Health Minister Mark Butler told parliament the Australian CDC would be an “independent” commonwealth agency separate from the Department of Health.
Butler said it would serve as the national leader and “authoritative voice” on public health, leveraging the best scientific and technical expertise across the country.
“Establishing a permanent Australian CDC through this bill will deliver on our commitment to create an independent agency that will help protect Australia from diseases and other public health threats,” Butler said (pdf).
“It ensures that Australia joins our international peers in establishing a permanent national centre for disease control.”
The Australian CDC is due to begin operating on Jan. 1, 2026. As a statutory agency within the health minister’s portfolio, it will be accountable to parliament.
Butler said in the early stages, the CDC would be looking at pandemic preparedness, communicable diseases, environmental health and occupational respiratory diseases.
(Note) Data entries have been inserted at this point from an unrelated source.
/-- The issue of a computed result: the sources are popped, the pushes counted, the generator advanced. -/
def vIssued (w : EngRef) (s : State) (srcs : List Src) (popped : Core) (dests : List Nat) (r : VRes) : Act :=
  let undo := undoOf w s srcs r.g
  let s := (s.setCore w.core popped).modEng w (fun e => { e with g := r.g })
  let (_, s) := s.draw r.free
  let (id, s) := s.freshId
  let s := s.modCore w.core (fun c => dests.foldl (fun c d => c.pushPending d id) c)
  .pend s id (.vres (dests.zip r.outs) r.mask r.dst r.flags r.bank undo)

/-- A V instruction: its sources and destination queues, the scalars and masks it reads, and what it computes from the entries. -/
def vAct (srcs : List Src) (dests : List Nat) (rs : List (BitVec 6)) (ms : List (BitVec 3))
    (f : EngRef → State → List (BitVec 4096) → Except Trap VRes) (w : EngRef) (s : State) : Act :=
  queueIssue w s srcs dests (rs.any (fun r => s.scalarBusy w r.toNat) || ms.any (s.maskBusy w)) (fun es popped =>
    match f w s es with
    | .error t => .trap t
    | .ok r => vIssued w s srcs popped dests r)

/-- A V instruction of `len` words. -/
def vOp (dp : Dep) (len : Nat) (srcs : List Src) (dests : List Nat) (rs : List (BitVec 6)) (ms : List (BitVec 3))
    (f : EngRef → State → List (BitVec 4096) → Except Trap VRes) (s : State) : Host.Outcome State Fault Refusal :=
  issue dp (some .v) 0 len (needQueues (srcs.map (fun x => x.q) ++ dests)) (vAct srcs dests rs ms f) s

/-- The sources of a form with two of them. -/
def srcs2 (q : Q2) : List Src := [⟨q.a.toNat, q.ka⟩, ⟨q.b.toNat, q.kb⟩]
/-- The source of a form with one. -/
def srcs1 (q : Q1) : List Src := [⟨q.a.toNat, q.ka⟩]

/-! ### Lanes (R397 to R399) -/

/-- Runs the lanes of a list in order: a disabled lane is zero, takes no draw and sets no flag (R110, R399). -/
def runLanes (mode : Nat) (f : Nat → Nat → Option Res) : List Nat → BitVec 64 → List Res × BitVec 64
  | [], g => ([], g)
  | i :: is_, g =>
    match f i 0 with
    | none =>
      let (rs, h) := runLanes mode f is_ g
      ({ code := 0 } :: rs, h)
    | some r0 =>
      if mode = 4 then
        let g' := nextG g
        let (rs, h) := runLanes mode f is_ g'
        ((f i (drawOf g')).getD r0 :: rs, h)
      else
        let (rs, h) := runLanes mode f is_ g
        (r0 :: rs, h)

/-- The flags of a list of results. -/
def allFlags (rs : List Res) : BitVec 5 := rs.foldl (fun f r => f ||| r.flags) 0

/-- The entry and flags of lane results, or the fault of the first lane a TRAP policy stops. -/
def lanesRes (w : Nat) (rs : List Res) (g : BitVec 64) : Except Trap VRes :=
  match firstTrap rs with
  | some i => .error { code := .fpTrap, info := BitVec.ofNat 64 i }
  | none => .ok { outs := [entryOf w (rs.map (fun r => r.code))], flags := allFlags rs, g := g }

/-- A lane-wise instruction: the function of lane `i`, its draw and the lanes of each source. -/
def laneOp (dp : Dep) (len w mode : Nat) (srcs : List Src) (d : BitVec 5) (t : BitVec 3) (f : Nat → List Nat → Res) (s : State) :
    Host.Outcome State Fault Refusal :=
  vOp dp len srcs [d.toNat] [] [t] (fun e s es =>
    let gm := s.guard e t
    let n := 4096 / w
    let ls := es.map (fun x => (lanes x w).toArray)
    let (rs, g) := runLanes mode (fun i q => if enabled gm (w / 8) i then some (f q (ls.map (fun a => a.getD i 0))) else none) (List.range n) (s.eng e).g
    lanesRes w rs g) s

/-- Element `k` of the lane values. -/
def arg (l : List Nat) (k : Nat) : Nat := l.getD k 0

/-! ### Arithmetic (R406, R407, R413 to R415) -/

/-- a × b + c, rounded by the caller; a NaN operand sets no flag (R99, R117). -/
def fmaVal (mode : Nat) (a b c : Val) : Val × BitVec 5 :=
  if a.isNan || b.isNan || c.isNan then (.nan, 0)
  else
    let (p, i) := Val.mul a b
    if i then (.nan, fNV)
    else
      let (r, j) := Val.add mode p c
      (r, nvIf j)
/-- a + b. -/
def addVal (mode : Nat) (a b : Val) : Val × BitVec 5 := let (r, i) := Val.add mode a b; (r, nvIf i)
/-- a × b. -/
def mulVal (a b : Val) : Val × BitVec 5 := let (r, i) := Val.mul a b; (r, nvIf i)

/-- Rounds a result that may be invalid (R108, R117). -/
def arith (F : NumFmt) (mode q : Nat) (x : Val × BitVec 5) : Res :=
  let r := roundArith F mode q x.1
  { r with flags := r.flags ||| x.2 }

/-- A binary floating-point instruction in a format (R406). -/
def fp2Op (dp : Dep) (fmt : Nat) (q : Q2) (rnd : BitVec 3) (f : Nat → Val → Val → Val × BitVec 5) (s : State) : Host.Outcome State Fault Refusal :=
  let F := numFmt fmt
  laneOp dp 2 F.w rnd.toNat (srcs2 q) q.d q.t (fun r l => arith F rnd.toNat r (f rnd.toNat (decodeVal F (arg l 0)) (decodeVal F (arg l 1)))) s

/-- VFMA in a format: an 8-bit result is a down-conversion (R406). -/
def fmaOp (dp : Dep) (fmt : Nat) (q : Q2) (x : W3) (s : State) : Host.Outcome State Fault Refusal :=
  let F := numFmt fmt
  let m := x.rnd.toNat
  laneOp dp 2 F.w m ((srcs2 q) ++ [⟨x.c.toNat, x.kc⟩]) q.d q.t (fun r l =>
    let v := fmaVal m (decodeVal F (arg l 0)) (decodeVal F (arg l 1)) (decodeVal F (arg l 2))
    if F.w = 8 then
      let y := roundConv F m x.ovf.toNat r v.1
      { y with flags := y.flags ||| v.2 }
    else arith F m r v) s

/-- An exact floating-point instruction: a NaN operand gives the canonical NaN (R407). -/
def exactOp (dp : Dep) (fmt : Nat) (srcs : List Src) (d : BitVec 5) (t : BitVec 3) (f : NumFmt → List Nat → Nat) (s : State) : Host.Outcome State Fault Refusal :=
  let F := numFmt fmt
  laneOp dp 1 F.w 0 srcs d t (fun _ l => { code := if l.any (fun x => (decodeVal F x).isNan) then nanCode F else f F l }) s

/-- The smaller of two lanes, -0 below +0. -/
def fpMin (F : NumFmt) (l : List Nat) : Nat := if (decodeVal F (arg l 1)).lt (decodeVal F (arg l 0)) then arg l 1 else arg l 0
/-- The larger of two lanes. -/
def fpMax (F : NumFmt) (l : List Nat) : Nat := if (decodeVal F (arg l 0)).lt (decodeVal F (arg l 1)) then arg l 1 else arg l 0
/-- A lane without its sign. -/
def fpAbs (F : NumFmt) (l : List Nat) : Nat := arg l 0 % 2 ^ (F.w - 1)
/-- A lane with its sign inverted. -/
def fpNeg (F : NumFmt) (l : List Nat) : Nat := Nat.xor (arg l 0) (2 ^ (F.w - 1))

/-- A signed lane. -/
def signed (w x : Nat) : Int := if x < 2 ^ (w - 1) then (x : Int) else (x : Int) - (2 ^ w : Nat)
/-- An exact integer result handled by an overflow policy (R115, R413). -/
def intRes (F : NumFmt) (ovf : Nat) (x : Int) : Res := roundConv F 0 ovf 0 (.fin (decide (x < 0)) x.natAbs 1)

/-- Integer arithmetic in a format (R413). -/
def int2Op (dp : Dep) (fmt : Nat) (q : Q2) (ovf : BitVec 2) (f : Int → Int → Int) (s : State) : Host.Outcome State Fault Refusal :=
  let F := numFmt fmt
  laneOp dp 2 F.w 0 (srcs2 q) q.d q.t (fun _ l => intRes F ovf.toNat (f (signed F.w (arg l 0)) (signed F.w (arg l 1)))) s

/-- The bits of the bytes that a guard enables. -/
def guardBits (g : BitVec 512) : BitVec 4096 := BitVec.ofNat 4096 (packLanes 8 ((List.range 512).map (fun j => if g.getLsbD j then 0 else 255)))

/-- A bit operation on whole entries, byte by byte under the guard (R414). -/
def bitOp (dp : Dep) (srcs : List Src) (dests : List Nat) (t : BitVec 3) (f : List (BitVec 4096) → BitVec 4096) (s : State) : Host.Outcome State Fault Refusal :=
  vOp dp 1 srcs dests [] [t] (fun e s es =>
    let r := f es &&& guardBits (s.guard e t)
    .ok { outs := dests.map (fun _ => r), g := (s.eng e).g }) s

/-- Entry `k` of the sources. -/
def ent (es : List (BitVec 4096)) (k : Nat) : BitVec 4096 := es.getD k 0

/-- A shift of lanes of width `w` (R415). -/
def shiftOp (dp : Dep) (w : Nat) (q : Q2) (f : Nat → Nat → Nat) (s : State) : Host.Outcome State Fault Refusal :=
  laneOp dp 1 w 0 (srcs2 q) q.d q.t (fun _ l => { code := f (arg l 0) (arg l 1 % w) % 2 ^ w }) s
/-- VSHR of one lane: bit `w - 1` fills. -/
def shrLane (w a n : Nat) : Nat := ((signed w a / (2 ^ n : Nat)) % (2 ^ w : Nat)).toNat

/-! ### Functions (R131, R408) -/

/-- The largest `r` below `2 ^ b` with `r² ≤ n`. -/
def isqrt (n : Nat) : Nat → Nat → Nat
  | 0, r => r
  | b + 1, r => let t := r + 2 ^ b; isqrt n b (if t * t ≤ n then t else r)

/-- ln 2 in units of 2^-160. -/
def ln2 : Nat := 0xB17217F7D1CF79ABC9E3B39803F2F6AF40F34326
/-- The terms of the exponential series of `t` (in units of 2^-160) from term `k` on. -/
def expSeries (t : Nat) : Nat → Nat → Nat → Nat
  | 0, _, _ => 0
  | n + 1, k, term => term + expSeries t n (k + 1) (term * t / (2 ^ 160 * k))
/-- 2^f for a fraction in units of 2^-160, in the same units. -/
def exp2Frac (f : Nat) : Nat := expSeries (f * ln2 / 2 ^ 160) 48 1 (2 ^ 160)
/-- `n` binary digits of log2 of a mantissa in [1, 2), which stands in units of 2^-224. -/
def log2Frac : Nat → Nat → Nat → Nat
  | 0, _, r => r
  | n + 1, m, r =>
    let sq := m * m / 2 ^ 224
    if 2 ^ 225 ≤ sq then log2Frac n (sq / 2) (2 * r + 1) else log2Frac n sq (2 * r)

/-- `2 ^ e` as a fraction. -/
def pow2 (e : Int) : Nat × Nat := if 0 ≤ e then (2 ^ e.toNat, 1) else (1, 2 ^ (-e).toNat)

/-- Whether `a / b` lies within `k` units in the last place of `n / d` (both signed alike). -/
def withinUlp (F : NumFmt) (k : Nat) (a b n d : Nat) : Bool :=
  let e := max (flog2 n d) (1 - (F.bias : Int)) - F.f
  let (un, ud) := pow2 e
  decide (((a * d : Nat) - (n * b : Nat) : Int).natAbs * ud ≤ k * un * b * d)

/-- A function's value where no case of R131 gives it: the part's fixed approximation, which lies within the error. Its flags, underflow
among them, are those of the correctly rounded value, whichever value the part returns (R116; DESIGN CHOICE, log 40). -/
def approxRes (F : NumFmt) (fn fmt mode x : Nat) (neg : Bool) (n d k : Nat) : Res :=
  let near := roundArith F mode 0 (.fin neg n d)
  let near := { near with flags := near.flags ||| fNX }
  let c := (Config.approx fn fmt mode (BitVec.ofNat 32 x)).toNat % 2 ^ F.w
  if near.flags &&& fOF ≠ 0 then near
  else match decodeVal F c with
    | .fin s a b => if s == neg && withinUlp F k a b n d then { near with code := c } else near
    | _ => near

/-- Whether a magnitude is a power of two. -/
def isPow2 (n d : Nat) : Bool := let p := pow2 (flog2 n d); decide (n * p.2 = p.1 * d)

/-- The four functions on one lane (R131). The table names no infinity for VRCP and VRSQ: VRCP of an infinity gives a zero of its sign and
VRSQ of +∞ gives +0, without a flag (DESIGN CHOICE, log 66). -/
def fnLane (fn fmt mode q x : Nat) : Res :=
  let F := numFmt fmt
  let inf (s : Bool) (f : BitVec 5) : Res := { code := withSign F s (infCode F), flags := f }
  let nan (f : BitVec 5) : Res := { code := nanCode F, flags := f }
  match fn, decodeVal F x with
  | _, .nan => nan 0
  | 0, .inf s => { code := withSign F s 0 }
  | 0, .fin s n d => if n = 0 then inf s fDZ else if isPow2 n d then roundArith F mode q (.fin s d n) else approxRes F 0 fmt mode x s d n 1
  | 1, .inf s => if s then nan fNV else { code := 0 }
  | 1, .fin s n d =>
    if n = 0 then inf s fDZ
    else if s then nan fNV
    else
      let e := flog2 n d
      if isPow2 n d ∧ e % 2 = 0 then (let p := pow2 (-(e / 2)); roundArith F mode q (.fin false p.1 p.2))
      else approxRes F 1 fmt mode x false (isqrt (d * 2 ^ 320 / n) 240 0) (2 ^ 160) 1
  | 2, .inf s => if s then { code := 0 } else inf false 0
  | 2, .fin s n d =>
    if 1024 * d ≤ n then (let p := pow2 (if s then -1024 else 1024); roundArith F mode q (.fin false p.1 p.2))
    else
      let v : Int := if s then -((n * 2 ^ 160 / d : Nat) : Int) else ((n * 2 ^ 160 / d : Nat) : Int)
      let p := pow2 (v / (2 ^ 160 : Nat))
      let f := (v % (2 ^ 160 : Nat)).toNat
      if f = 0 then roundArith F mode q (.fin false p.1 p.2)
      else
        let y := (p.1 * exp2Frac f, p.2 * 2 ^ 160)
        -- below the smallest subnormal the value is rounded under R116
        if flog2 y.1 y.2 < 1 - (F.bias : Int) - F.f then roundArith F mode q (.fin false y.1 y.2)
        else approxRes F 2 fmt mode x false y.1 y.2 2
  | _, .inf s => if s then nan fNV else inf false 0
  | _, .fin s n d =>
    if n = 0 then inf true fDZ
    else if s then nan fNV
    else
      let e := flog2 n d
      if isPow2 n d then roundArith F mode q (.fin (decide (e < 0)) e.natAbs 1)
      else
        let (a, b) := inUnits n d (e - 224)
        let y : Int := e * (2 ^ 160 : Nat) + (log2Frac 160 (a / b) 0 : Nat)
        approxRes F 3 fmt mode x (decide (y < 0)) y.natAbs (2 ^ 160) 2

/-- VRCP, VRSQ, VEXP2 and VLOG2 in a format (R408). -/
def fnOp (dp : Dep) (fn fmt : Nat) (q : Q1) (rnd : BitVec 3) (s : State) : Host.Outcome State Fault Refusal :=
  laneOp dp 2 (numFmt fmt).w rnd.toNat (srcs1 q) q.d q.t (fun r l => fnLane fn fmt rnd.toNat r (arg l 0)) s

/-! ### Conversion and expansion (R409 to R412, R422) -/

/-- Bit fields of an entry: `n` of width `w` from field number `k` on. -/
def fields (e : BitVec 4096) (w k n : Nat) : List Nat := (List.range n).map (fun i => (e.toNat >>> (w * (k + i))) % 2 ^ w)
/-- An entry that holds fields of width `w` from field number `k` on, and zeros elsewhere. -/
def fieldsEntry (w k : Nat) (ls : List Nat) : BitVec 4096 := BitVec.ofNat 4096 (packLanes w ls <<< (w * k))

/-- VCVT of an entry (R409, R410). -/
def cvtRes (x : CvtArgs) (gm : BitVec 512) (g : BitVec 64) (a : BitVec 4096) : Except Trap VRes :=
  let S := numFmt x.sfmt.toNat
  let D := numFmt x.dfmt.toNat
  let es := cvtWidth x.sfmt
  let ed := cvtWidth x.dfmt
  let m := max es ed
  let n := 4096 / m
  let p := x.part.toNat * n
  let src := (fields a S.w (if es < ed then p else 0) n).toArray
  let (rs, g) := runLanes x.rnd.toNat (fun i q =>
    if gm.getLsbD (i * m / 8) then none else some (convert S D x.rnd.toNat x.ovf.toNat q (src.getD i 0))) (List.range n) g
  match firstTrap rs with
  | some i => .error { code := .fpTrap, info := BitVec.ofNat 64 i }
  | none => .ok { outs := [fieldsEntry D.w (if ed < es then p else 0) (rs.map (fun r => r.code))], flags := allFlags rs, g := g }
After an independent review in 2028, it will then look to expand, potentially covering chronic conditions.
“No Australian will be left behind,” Butler said.
The bill came after three years of policy development and public consultation.
“This bill establishes a permanent, evidence-based institution to ensure that Australia is better prepared, more united and more accountable in the face of future public health threats,” Butler said.
“It is a long overdue reform, one that honours the hard lessons of the past and builds a stronger, healthier future for all Australians.”
Barnaby Joyce Says Senate Inquiry Needed
However, Nationals Member for New England Barnaby Joyce said he hoped the bill would have a Senate inquiry for a “hard look at this piece of legislation.”
Joyce also used his speech to reflect on the COVID-19 pandemic response during his speech, saying he believed they had “overreacted.”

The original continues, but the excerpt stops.